TASK ITEM
Looking at the material below, work out how many of its lines hold the string "abbrev". Give that figure alone.

·····

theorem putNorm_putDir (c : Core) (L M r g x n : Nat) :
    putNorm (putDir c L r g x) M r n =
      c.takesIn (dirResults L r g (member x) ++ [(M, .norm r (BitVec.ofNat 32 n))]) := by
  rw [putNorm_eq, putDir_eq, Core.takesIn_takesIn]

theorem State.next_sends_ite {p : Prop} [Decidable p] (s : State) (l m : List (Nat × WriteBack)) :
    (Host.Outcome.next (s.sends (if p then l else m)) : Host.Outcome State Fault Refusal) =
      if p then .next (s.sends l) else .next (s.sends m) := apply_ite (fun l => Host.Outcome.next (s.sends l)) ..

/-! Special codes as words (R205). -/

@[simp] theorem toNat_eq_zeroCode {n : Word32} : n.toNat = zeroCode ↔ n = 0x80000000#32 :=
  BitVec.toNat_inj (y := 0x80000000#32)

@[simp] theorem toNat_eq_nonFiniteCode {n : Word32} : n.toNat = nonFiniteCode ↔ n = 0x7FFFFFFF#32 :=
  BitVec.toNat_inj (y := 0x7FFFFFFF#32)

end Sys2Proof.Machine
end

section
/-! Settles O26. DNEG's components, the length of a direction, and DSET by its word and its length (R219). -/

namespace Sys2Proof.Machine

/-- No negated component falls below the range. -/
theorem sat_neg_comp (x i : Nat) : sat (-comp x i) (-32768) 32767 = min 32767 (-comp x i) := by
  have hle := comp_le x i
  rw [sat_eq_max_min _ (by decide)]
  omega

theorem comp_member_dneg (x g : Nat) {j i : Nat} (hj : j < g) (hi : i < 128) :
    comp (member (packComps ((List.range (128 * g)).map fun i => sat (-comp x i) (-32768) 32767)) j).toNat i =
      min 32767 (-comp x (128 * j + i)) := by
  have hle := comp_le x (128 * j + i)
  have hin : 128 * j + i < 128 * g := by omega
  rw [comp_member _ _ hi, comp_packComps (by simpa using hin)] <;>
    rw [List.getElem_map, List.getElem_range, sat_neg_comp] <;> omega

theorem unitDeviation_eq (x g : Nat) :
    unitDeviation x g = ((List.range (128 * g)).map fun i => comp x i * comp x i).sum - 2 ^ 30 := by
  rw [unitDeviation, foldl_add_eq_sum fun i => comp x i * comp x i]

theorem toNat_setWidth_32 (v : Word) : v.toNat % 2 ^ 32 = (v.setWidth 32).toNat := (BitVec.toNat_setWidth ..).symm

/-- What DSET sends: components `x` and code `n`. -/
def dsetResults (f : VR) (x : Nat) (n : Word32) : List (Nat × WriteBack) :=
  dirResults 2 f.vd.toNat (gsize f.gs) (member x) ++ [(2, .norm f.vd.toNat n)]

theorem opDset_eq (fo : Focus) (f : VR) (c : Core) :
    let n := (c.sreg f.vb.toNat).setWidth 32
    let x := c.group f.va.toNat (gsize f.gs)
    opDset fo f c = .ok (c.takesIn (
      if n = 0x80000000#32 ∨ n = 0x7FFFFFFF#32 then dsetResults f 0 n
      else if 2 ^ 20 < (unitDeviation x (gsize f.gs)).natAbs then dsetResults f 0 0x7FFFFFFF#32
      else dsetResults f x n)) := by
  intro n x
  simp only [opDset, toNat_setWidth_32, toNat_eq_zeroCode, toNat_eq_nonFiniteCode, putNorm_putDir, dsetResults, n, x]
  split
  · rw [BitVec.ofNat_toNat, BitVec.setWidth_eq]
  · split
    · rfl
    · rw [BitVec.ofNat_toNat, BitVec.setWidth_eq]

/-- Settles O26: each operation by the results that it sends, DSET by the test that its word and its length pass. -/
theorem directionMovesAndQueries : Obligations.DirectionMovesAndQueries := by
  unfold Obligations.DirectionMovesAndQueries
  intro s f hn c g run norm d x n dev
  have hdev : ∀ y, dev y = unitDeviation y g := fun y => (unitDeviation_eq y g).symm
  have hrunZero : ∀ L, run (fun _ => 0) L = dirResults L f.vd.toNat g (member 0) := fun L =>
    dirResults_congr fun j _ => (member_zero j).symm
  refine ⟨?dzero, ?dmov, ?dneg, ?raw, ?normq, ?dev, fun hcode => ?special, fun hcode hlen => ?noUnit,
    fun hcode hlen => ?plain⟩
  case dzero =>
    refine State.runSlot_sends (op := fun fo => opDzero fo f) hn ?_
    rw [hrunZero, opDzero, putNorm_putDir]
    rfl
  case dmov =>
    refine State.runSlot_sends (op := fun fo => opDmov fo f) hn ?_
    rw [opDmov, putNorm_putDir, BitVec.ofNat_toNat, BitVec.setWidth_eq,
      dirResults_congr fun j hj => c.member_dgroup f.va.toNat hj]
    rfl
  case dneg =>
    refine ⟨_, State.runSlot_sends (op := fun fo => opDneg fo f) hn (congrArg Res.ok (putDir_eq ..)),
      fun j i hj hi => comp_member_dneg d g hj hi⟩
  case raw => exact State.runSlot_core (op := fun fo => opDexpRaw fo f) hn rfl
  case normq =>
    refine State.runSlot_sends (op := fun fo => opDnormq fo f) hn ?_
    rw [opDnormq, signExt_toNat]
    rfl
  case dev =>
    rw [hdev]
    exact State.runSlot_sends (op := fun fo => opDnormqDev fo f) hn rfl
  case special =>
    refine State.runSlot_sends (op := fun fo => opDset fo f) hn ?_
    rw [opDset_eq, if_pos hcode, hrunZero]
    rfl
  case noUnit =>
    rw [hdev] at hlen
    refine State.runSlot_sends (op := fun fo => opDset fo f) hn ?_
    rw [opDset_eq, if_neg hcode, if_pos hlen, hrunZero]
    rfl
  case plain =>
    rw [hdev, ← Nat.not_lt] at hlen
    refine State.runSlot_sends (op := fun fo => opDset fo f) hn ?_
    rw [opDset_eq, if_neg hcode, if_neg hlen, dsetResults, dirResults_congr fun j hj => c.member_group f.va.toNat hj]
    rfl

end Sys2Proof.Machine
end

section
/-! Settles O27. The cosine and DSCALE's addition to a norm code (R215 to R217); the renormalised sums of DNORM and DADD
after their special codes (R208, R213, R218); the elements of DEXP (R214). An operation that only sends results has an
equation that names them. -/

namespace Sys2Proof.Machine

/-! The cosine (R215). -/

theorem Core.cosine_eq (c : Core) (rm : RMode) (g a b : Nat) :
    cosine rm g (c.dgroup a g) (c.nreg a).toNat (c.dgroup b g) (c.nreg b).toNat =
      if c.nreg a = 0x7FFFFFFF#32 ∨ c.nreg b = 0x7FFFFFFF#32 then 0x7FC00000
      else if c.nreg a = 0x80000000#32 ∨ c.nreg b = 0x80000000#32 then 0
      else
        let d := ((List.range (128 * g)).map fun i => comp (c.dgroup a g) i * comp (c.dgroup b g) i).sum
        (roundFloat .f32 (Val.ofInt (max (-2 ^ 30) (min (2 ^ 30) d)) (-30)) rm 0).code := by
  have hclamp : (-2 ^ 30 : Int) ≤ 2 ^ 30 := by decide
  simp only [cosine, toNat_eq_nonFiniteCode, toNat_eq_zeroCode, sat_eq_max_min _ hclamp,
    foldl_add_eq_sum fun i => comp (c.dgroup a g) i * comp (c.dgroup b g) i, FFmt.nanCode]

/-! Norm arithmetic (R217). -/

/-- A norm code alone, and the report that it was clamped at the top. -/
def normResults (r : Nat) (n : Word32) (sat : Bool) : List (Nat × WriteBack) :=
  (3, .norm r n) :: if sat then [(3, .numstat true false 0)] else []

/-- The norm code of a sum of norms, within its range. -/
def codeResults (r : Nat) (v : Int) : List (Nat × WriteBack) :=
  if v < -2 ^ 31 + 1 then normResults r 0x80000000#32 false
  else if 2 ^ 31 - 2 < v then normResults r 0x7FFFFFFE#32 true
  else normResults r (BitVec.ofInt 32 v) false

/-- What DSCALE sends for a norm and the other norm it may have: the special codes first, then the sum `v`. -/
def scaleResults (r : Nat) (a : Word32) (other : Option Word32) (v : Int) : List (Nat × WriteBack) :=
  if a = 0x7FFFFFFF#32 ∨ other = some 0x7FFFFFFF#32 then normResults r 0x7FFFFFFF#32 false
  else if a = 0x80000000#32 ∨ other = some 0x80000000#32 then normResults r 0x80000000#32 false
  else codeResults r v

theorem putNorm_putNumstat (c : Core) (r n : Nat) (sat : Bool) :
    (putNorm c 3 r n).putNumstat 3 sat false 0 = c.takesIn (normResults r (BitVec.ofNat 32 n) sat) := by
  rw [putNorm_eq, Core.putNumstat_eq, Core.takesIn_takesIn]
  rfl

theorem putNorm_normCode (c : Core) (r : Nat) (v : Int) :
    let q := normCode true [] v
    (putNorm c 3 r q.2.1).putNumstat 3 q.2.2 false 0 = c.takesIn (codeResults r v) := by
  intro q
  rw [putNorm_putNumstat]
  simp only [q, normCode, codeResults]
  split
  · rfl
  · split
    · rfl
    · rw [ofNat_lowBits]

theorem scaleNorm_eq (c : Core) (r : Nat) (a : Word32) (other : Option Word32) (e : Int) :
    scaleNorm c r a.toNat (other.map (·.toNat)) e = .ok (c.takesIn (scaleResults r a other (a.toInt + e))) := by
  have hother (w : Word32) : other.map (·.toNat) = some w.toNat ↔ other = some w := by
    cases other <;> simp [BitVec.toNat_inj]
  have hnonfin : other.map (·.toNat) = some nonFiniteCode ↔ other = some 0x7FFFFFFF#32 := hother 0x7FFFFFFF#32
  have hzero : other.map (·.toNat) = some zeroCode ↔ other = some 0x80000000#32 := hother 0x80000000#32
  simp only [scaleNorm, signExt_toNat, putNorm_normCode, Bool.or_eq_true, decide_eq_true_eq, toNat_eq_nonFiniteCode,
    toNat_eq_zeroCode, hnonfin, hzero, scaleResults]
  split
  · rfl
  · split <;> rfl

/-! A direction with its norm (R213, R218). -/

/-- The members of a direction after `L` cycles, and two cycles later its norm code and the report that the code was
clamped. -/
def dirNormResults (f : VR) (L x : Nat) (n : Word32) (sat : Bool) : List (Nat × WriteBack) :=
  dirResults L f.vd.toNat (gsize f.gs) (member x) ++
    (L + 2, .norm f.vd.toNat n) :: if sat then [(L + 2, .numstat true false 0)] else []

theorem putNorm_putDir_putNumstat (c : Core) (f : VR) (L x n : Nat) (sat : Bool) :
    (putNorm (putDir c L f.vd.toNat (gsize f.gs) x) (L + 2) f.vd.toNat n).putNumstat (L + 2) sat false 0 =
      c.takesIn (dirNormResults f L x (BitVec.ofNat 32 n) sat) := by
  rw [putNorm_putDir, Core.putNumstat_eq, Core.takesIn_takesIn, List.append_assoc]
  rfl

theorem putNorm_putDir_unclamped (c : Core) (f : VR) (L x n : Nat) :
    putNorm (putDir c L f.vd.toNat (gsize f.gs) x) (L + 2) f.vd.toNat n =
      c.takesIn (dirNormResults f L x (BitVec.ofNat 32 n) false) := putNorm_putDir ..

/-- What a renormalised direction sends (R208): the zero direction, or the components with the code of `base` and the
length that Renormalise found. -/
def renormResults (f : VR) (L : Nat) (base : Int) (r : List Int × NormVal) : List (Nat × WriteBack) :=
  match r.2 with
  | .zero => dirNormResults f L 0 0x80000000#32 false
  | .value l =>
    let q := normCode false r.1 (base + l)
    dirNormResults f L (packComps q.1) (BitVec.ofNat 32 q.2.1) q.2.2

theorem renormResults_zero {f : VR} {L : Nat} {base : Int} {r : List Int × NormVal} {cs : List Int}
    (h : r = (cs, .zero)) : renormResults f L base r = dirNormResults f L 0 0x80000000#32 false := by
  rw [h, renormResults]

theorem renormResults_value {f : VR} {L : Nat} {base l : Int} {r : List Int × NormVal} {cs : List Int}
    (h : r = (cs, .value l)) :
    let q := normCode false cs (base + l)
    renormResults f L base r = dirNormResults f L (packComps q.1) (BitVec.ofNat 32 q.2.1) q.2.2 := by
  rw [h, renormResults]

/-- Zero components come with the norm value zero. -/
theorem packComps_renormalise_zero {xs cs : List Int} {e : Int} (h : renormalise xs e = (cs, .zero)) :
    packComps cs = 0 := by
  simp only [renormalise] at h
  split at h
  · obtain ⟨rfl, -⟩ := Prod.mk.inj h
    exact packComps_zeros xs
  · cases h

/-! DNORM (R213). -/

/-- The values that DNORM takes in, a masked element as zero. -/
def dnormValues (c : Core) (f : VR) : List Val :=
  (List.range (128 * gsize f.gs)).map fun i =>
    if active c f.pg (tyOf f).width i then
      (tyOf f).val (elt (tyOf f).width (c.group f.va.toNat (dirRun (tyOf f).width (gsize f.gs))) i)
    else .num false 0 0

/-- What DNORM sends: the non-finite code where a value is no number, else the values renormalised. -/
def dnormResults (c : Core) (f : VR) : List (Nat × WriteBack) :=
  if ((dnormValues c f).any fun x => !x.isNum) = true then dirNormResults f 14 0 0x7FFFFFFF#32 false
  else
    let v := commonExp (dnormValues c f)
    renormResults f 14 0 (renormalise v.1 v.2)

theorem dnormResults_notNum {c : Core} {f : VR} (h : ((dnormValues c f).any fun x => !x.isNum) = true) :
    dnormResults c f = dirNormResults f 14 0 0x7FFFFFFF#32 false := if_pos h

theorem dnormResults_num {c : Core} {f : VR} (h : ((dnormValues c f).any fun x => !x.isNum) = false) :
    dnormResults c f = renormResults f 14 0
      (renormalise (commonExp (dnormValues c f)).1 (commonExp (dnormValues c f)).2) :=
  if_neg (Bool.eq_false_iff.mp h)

·····

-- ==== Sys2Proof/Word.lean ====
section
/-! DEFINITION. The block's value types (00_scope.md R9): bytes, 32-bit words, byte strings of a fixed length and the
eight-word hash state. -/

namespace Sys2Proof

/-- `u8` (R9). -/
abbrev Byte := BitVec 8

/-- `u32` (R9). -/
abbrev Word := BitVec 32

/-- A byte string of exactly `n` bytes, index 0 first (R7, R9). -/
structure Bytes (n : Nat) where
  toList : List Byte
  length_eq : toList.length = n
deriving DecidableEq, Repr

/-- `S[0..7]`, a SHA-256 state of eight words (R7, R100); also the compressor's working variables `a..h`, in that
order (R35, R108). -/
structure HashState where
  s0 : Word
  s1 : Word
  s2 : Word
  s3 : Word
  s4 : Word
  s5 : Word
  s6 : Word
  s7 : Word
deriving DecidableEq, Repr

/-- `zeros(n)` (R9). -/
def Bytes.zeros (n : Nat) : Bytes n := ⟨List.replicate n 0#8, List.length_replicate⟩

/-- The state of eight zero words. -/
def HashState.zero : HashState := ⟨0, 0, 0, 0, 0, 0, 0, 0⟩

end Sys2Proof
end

·····

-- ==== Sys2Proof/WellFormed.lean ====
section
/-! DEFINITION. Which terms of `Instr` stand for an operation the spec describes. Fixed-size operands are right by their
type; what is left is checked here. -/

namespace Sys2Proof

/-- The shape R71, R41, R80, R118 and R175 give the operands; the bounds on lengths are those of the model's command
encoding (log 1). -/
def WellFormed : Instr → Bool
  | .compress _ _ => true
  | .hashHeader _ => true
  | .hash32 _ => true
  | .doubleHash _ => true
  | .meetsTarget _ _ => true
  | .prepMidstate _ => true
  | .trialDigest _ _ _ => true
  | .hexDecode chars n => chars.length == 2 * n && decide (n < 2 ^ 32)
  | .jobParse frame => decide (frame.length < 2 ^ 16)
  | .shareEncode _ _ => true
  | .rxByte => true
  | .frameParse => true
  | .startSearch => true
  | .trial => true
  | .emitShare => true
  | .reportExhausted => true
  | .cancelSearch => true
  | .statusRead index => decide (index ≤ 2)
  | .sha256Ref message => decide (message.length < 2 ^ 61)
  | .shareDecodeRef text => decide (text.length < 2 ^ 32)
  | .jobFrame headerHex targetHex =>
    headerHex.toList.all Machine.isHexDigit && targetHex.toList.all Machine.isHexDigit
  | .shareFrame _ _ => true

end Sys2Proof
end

·····

ANSWER FOR THIS EXERCISE
2